__PROBLEM__.
Before answering, work out how many lines below contain the string "length"; the reply is that number alone.

__SUPPLIED ENTRIES__.

/-- A word of bytes, the first the least significant; bytes that are missing are 0. -/
def wordOf (l : List Byte) : Word :=
  BitVec.ofNat 32 ((l.getD 0 0).toNat + 2 ^ 8 * (l.getD 1 0).toNat + 2 ^ 16 * (l.getD 2 0).toNat
    + 2 ^ 24 * (l.getD 3 0).toNat)

/-- The words of `n` times four bytes. -/
def wordsOf (n : Nat) (l : List Byte) : List Word :=
  match n with
  | 0 => []
  | k + 1 => wordOf l :: wordsOf k (l.drop 4)

/-- The two words of a 64-bit number, LO first. -/
def words64 (n : Nat) : List Word := [BitVec.ofNat 32 n, BitVec.ofNat 32 (n / 2 ^ 32)]

/-- The parameter word at an index; 0 where the packet is too short. -/
def pw (l : List Word) (i : Nat) : Word := l.getD i 0

/-- A parameter word as a number. -/
def pn (l : List Word) (i : Nat) : Nat := (pw l i).toNat

/-- The 64-bit number in two parameter words, LO first. -/
def pn64 (l : List Word) (i : Nat) : Nat := pn l i + 2 ^ 32 * pn l (i + 1)

/-- The mask in `n` parameter words, as a number with bit `i` for unit `i`. -/
def maskOf (l : List Word) (n : Nat) : Nat :=
  match n, l with
  | 0, _ => 0
  | _, [] => 0
  | k + 1, w :: t => w.toNat + 2 ^ 32 * maskOf t k

/-- The words of a number as a mask of `n` words. -/
def maskWords (m n : Nat) : List Word := (List.range n).map (fun i => BitVec.ofNat 32 (m / 2 ^ (32 * i)))

/-! ### Checksums -/

/-- One bit of the CRC-8 with polynomial 0x07 (R331). -/
def crc8Step (c : Nat) : Nat := if c.testBit 7 then (c * 2 % 256) ^^^ 7 else c * 2 % 256

/-- HCHK: CRC-8, polynomial 0x07, initial value 0, no reflection, no final XOR (R331). -/
def crc8 (l : List Byte) : Byte :=
  BitVec.ofNat 8 (l.foldl (fun c b => crc8Step (crc8Step (crc8Step (crc8Step (crc8Step (crc8Step (crc8Step (crc8Step
    (c ^^^ b.toNat))))))))) 0)

/-- One bit of CRC-32C, reflected polynomial 0x82F63B78. -/
def crc32cStep (c : Nat) : Nat := if c % 2 = 1 then (c / 2) ^^^ 0x82F63B78 else c / 2

/-- CRC-32C of a byte string (R23, R300, Table FOL-6): the Castagnoli CRC with initial value and final XOR all ones, bits
reflected (log entry 11). -/
def crc32c (l : List Byte) : Word :=
  BitVec.ofNat 32 ((l.foldl (fun c b => crc32cStep (crc32cStep (crc32cStep (crc32cStep (crc32cStep (crc32cStep (crc32cStep
    (crc32cStep (c ^^^ b.toNat))))))))) 0xFFFFFFFF) ^^^ 0xFFFFFFFF)

/-! ### Memory: zeros where nothing is listed (log entry 5) -/

/-- Strictly rising addresses above a bound, and no zero byte. -/
def memAbove (lo : Nat) (m : Memory) : Bool :=
  match m with
  | [] => true
  | (a, v) :: t => decide (lo ≤ a) && (v != 0) && memAbove (a + 1) t

/-- The canonical form of a memory. -/
def Memory.wf (m : Memory) : Bool := memAbove 0 m

/-- The byte at an address. -/
def readByte (m : Memory) (a : Nat) : Byte := amGetD m a 0

/-- A memory with one byte written. -/
def writeByte (m : Memory) (a : Nat) (v : Byte) : Memory := if v = 0 then amErase m a else amSet m a v

/-- `n` bytes from an address. -/
def readBytes (m : Memory) (a n : Nat) : List Byte := (List.range n).map (fun i => readByte m (a + i))

/-- A memory with a byte string written. -/
def writeBytes (m : Memory) (a : Nat) (l : List Byte) : Memory :=
  match l with
  | [] => m
  | b :: t => writeBytes (writeByte m a b) (a + 1) t

/-- A memory with the bytes from `a` to `a + n − 1` zero. -/
def zeroBytes (m : Memory) (a n : Nat) : Memory := m.filter (fun e => decide (e.1 < a) || decide (a + n ≤ e.1))

/-- The key of a byte of a region's QDR SRAM (R292). -/
def qdrKey (r a : Nat) : Nat := r * 2 ^ 26 + a

/-- The word at a byte address. -/
def readWord (m : Memory) (a : Nat) : Word := wordOf (readBytes m a 4)

/-! ### Lifts to the whole state -/

/-- A change of everything but the memories and the queue. -/
def onCore (f : Core → Core) (s : State) : State := { s with core := f s.core }

/-- A change that also reads the memories. -/
def onCoreMem (f : Memory → Memory → Core → Core) (s : State) : State := { s with core := f s.qdr s.arc s.core }

/-- Bytes written to a region's QDR SRAM. A word written is no longer uncorrectable (R293). -/
def writeQdr (r a : Nat) (l : List Byte) (s : State) : State :=
  { s with
    qdr := writeBytes s.qdr (qdrKey r a) l
    core := { s.core with mem := { s.core.mem with
      qdrBad := s.core.mem.qdrBad.filter (fun w => decide (w < qdrKey r a / 8 * 8) || decide (qdrKey r a + l.length ≤ w)) } } }

/-- Archive blocks written. A block written is re-coded whole (R298). -/
def writeArc (a : Nat) (l : List Byte) (s : State) : State :=
  { s with
    arc := writeBytes s.arc a l
    core := { s.core with mem := { s.core.mem with
      arcBad := s.core.mem.arcBad.filter (fun b => decide (b < a / 256 * 256) || decide (a + l.length ≤ b)) } } }

/-! ### Registers -/

/-- The registers whose reset value differs between order codes (R1, R7, Table MEM-4, R449). -/
def resetByOrder (o : OrderCode) (a : Nat) : Option Word :=
  match o with
  | .a128 => none
  | .a064 =>
    if a = 0x81F00004 then some 0x01010021
    else if a = 0x99F00000 ∨ a = 0x99F00040 then some 15360
    else if a = 0x99F00004 ∨ a = 0x99F00044 then some 800
    else if a = 0x99F00008 ∨ a = 0x99F00048 ∨ a = 0x99F0000C ∨ a = 0x99F0004C then some 80
    else if a = 0x99F00018 ∨ a = 0x99F00058 then some 40
    else if a = 0x99F0001C ∨ a = 0x99F0005C then some 20
    else if a = 0x99F00024 then some 16380
    else if 0x99F000C0 ≤ a ∧ a < 0x99F000E0 then some 1920
    else none
  | .a000 =>
    if a = 0x81F00004 then some 0x01010002
    else if a = 0x89F00068 then some 0x00410000
    else none

/-- A register's value at reset (R19); 0 for a hole (R35). -/
def regReset (o : OrderCode) (a : Nat) : Word :=
  match resetByOrder o a with
  | some v => v
  | none => match rowOf a with
    | some r => r.reset
    | none => 0

/-- The value a register holds. -/
def reg (k : Core) (a : Nat) : Word :=
  match amGet? k.regs a with
  | some v => v
  | none => regReset k.order a

/-- A register given a value. -/
def setReg (a : Nat) (v : Word) (k : Core) : Core := { k with regs := amSet k.regs a v }

/-- A field of a register. -/
def regFld (k : Core) (a hi lo : Nat) : Nat := fld (reg k a) hi lo

/-- A field of a register given a value. -/
def setRegFld (a hi lo v : Nat) (k : Core) : Core := setReg a (setFld (reg k a) hi lo v) k

/-- A bit of a register. -/
def regBit (k : Core) (a i : Nat) : Bool := bit (reg k a) i

/-- A bit of a register given a value. -/
def setRegBit (a i : Nat) (v : Bool) (k : Core) : Core := setReg a (putBit (reg k a) i v) k

/-- A counter field increased by `n`, saturating at all ones. -/
def countFld (a hi lo n : Nat) (k : Core) : Core :=
  setRegFld a hi lo (min (regFld k a hi lo + n) (2 ^ (hi + 1 - lo) - 1)) k

/-- The 64-bit value of a LO, HI pair of registers. -/
def reg64 (k : Core) (a : Nat) : Nat := (reg k a).toNat + 2 ^ 32 * (reg k (a + 4)).toNat

/-- A LO, HI pair of registers given a 64-bit value. -/
def setReg64 (a n : Nat) (k : Core) : Core :=
  setReg (a + 4) (BitVec.ofNat 32 (n / 2 ^ 32)) (setReg a (BitVec.ofNat 32 n) k)

/-! ### Addresses of registers by unit -/

/-- A register of a cell page. -/
def cellReg (c off : Nat) : Nat := pageBase (.cell c) + off
/-- A register of a block page. -/
def blockReg (b off : Nat) : Nat := pageBase (.block b) + off
/-- A register of an itinerary engine page. -/
def engReg (r off : Nat) : Nat := pageBase (.engine r) + off
/-- A register of a fail processor page. -/
def fpReg (r off : Nat) : Nat := pageBase (.fp r) + off
/-- A register of a strobe tree page. -/
def treeReg (r off : Nat) : Nat := pageBase (.tree r) + off
/-- A register of a region arbiters page. -/
def arbReg (r off : Nat) : Nat := pageBase (.arb r) + off
/-- A register of a port page. -/
def portReg (p off : Nat) : Nat := pageBase (.port p) + off

/-- A port's number, E, W, T, S as 0 to 3 (Table ARCH-7). -/
def portNo (p : Port) : Nat :=
  match p with
  | .e => 0
  | .w => 1
  | .t => 2
  | .s => 3

/-- The port of a number. -/
def portAt (n : Nat) : Port :=
  match n with
  | 0 => .e
  | 1 => .w
  | 2 => .t
  | _ => .s

/-- The cell number (Table CMD-12) of a linear pin index (R10). -/
def cellOfPin (i : Nat) : Nat := i / 128 * 136 + i % 128 / 16 * 17 + i % 16

/-- The block of a cell number. -/
def blockOfCell (c : Nat) : Nat := c / 136 * 8 + c % 136 / 17

/-- The region of a cell number. -/
def regionOfCell (c : Nat) : Nat := c / 136

/-- The cell number of cell `i` of a block, 16 being the spare. -/
def cellOfBlock (b i : Nat) : Nat := b / 8 * 136 + b % 8 * 17 + i

/-- The linear pin index of a pin cell (R10). -/
def pinOfCell (c : Nat) : Nat := c / 136 * 128 + c % 136 / 17 * 16 + c % 17

/-! ### Free values -/

/-- A word the spec does not state. -/
def drawWord (k : Core) : Word × Core := (Config.freeWord k.freeCtr, { k with freeCtr := k.freeCtr + 1 })

/-! ### The event tree (R351 to R355) -/

/-- The event register of a source (Tables CMD-12 to CMD-15); none for a reserved source. -/
def evtReg (n : Nat) : Option Nat :=
  if n < 1088 then some (cellReg n 0x54)
  else if n < 1344 then
    let b := (n - 1088) / 4
    match (n - 1088) % 4 with
    | 0 => some (blockReg b 0x210)
    | 1 => some (blockReg b 0x36C)
    | 2 => some (blockReg b 0x438)
    | _ => some (blockReg b 0x704)
  else if n < 1472 then
    let r := (n - 1344) / 16
    match (n - 1344) % 16 with
    | 0 => some (engReg r 0x30)
    | 1 => some (fpReg r 0x14)
    | 2 => some (treeReg r 0x218)
    | 3 => some (arbReg r 0x210)
    | 4 => some (pageBase (.rfault r) + 0x4)
    | _ => none
  else
    match n - 1472 with
    | 0 => some 0x81F00020
    | 1 => some 0x8FF0002C
    | 2 => some 0x85F00060
    | 3 => some 0x99F00214
    | 4 => some 0x8FF00110
    | 5 => some (portReg 0 0x20)
    | 6 => some (portReg 1 0x20)
    | 7 => some (portReg 2 0x20)
    | 8 => some (portReg 3 0x20)
    | 9 => some 0x83F0001C
    | 10 => some (portReg 2 0x560)
    | 11 => some 0x89F00088
    | 12 => some 0x8DF00010
    | 13 => some 0x8BF00030
    | 14 => some 0x81F00104
    | _ => none

/-- The source of an event register. -/
def evtSource (a : Nat) : Option Nat :=
  match pageOf a with
  | some (.cell c) => if pageOff a = 0x54 then some c else none
  | some (.block b) =>
    if pageOff a = 0x210 then some (1088 + 4 * b)
    else if pageOff a = 0x36C then some (1089 + 4 * b)
    else if pageOff a = 0x438 then some (1090 + 4 * b)
    else if pageOff a = 0x704 then some (1091 + 4 * b)
    else none
  | some (.engine r) => if pageOff a = 0x30 then some (1344 + 16 * r) else none
  | some (.fp r) => if pageOff a = 0x14 then some (1345 + 16 * r) else none
  | some (.tree r) => if pageOff a = 0x218 then some (1346 + 16 * r) else none
  | some (.arb r) => if pageOff a = 0x210 then some (1347 + 16 * r) else none
  | some (.rfault r) => if pageOff a = 0x4 then some (1348 + 16 * r) else none
  | some (.port p) =>
    if pageOff a = 0x20 then some (1477 + p)
    else if p = 2 ∧ pageOff a = 0x560 then some 1482
    else none
  | some .hub => if pageOff a = 0x20 then some 1472 else if pageOff a = 0x104 then some 1486 else none
  | some .chr => if pageOff a = 0x2C then some 1473 else if pageOff a = 0x110 then some 1476 else none
  | some .cat => if pageOff a = 0x60 then some 1474 else none
  | some .arccom => if pageOff a = 0x214 then some 1475 else none
  | some .car => if pageOff a = 0x1C then some 1481 else none
  | some .pwr => if pageOff a = 0x88 then some 1483 else none
  | some .cal => if pageOff a = 0x10 then some 1484 else none
  | some .sec => if pageOff a = 0x30 then some 1485 else none
  | _ => none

__YOUR RESPONSE__.
2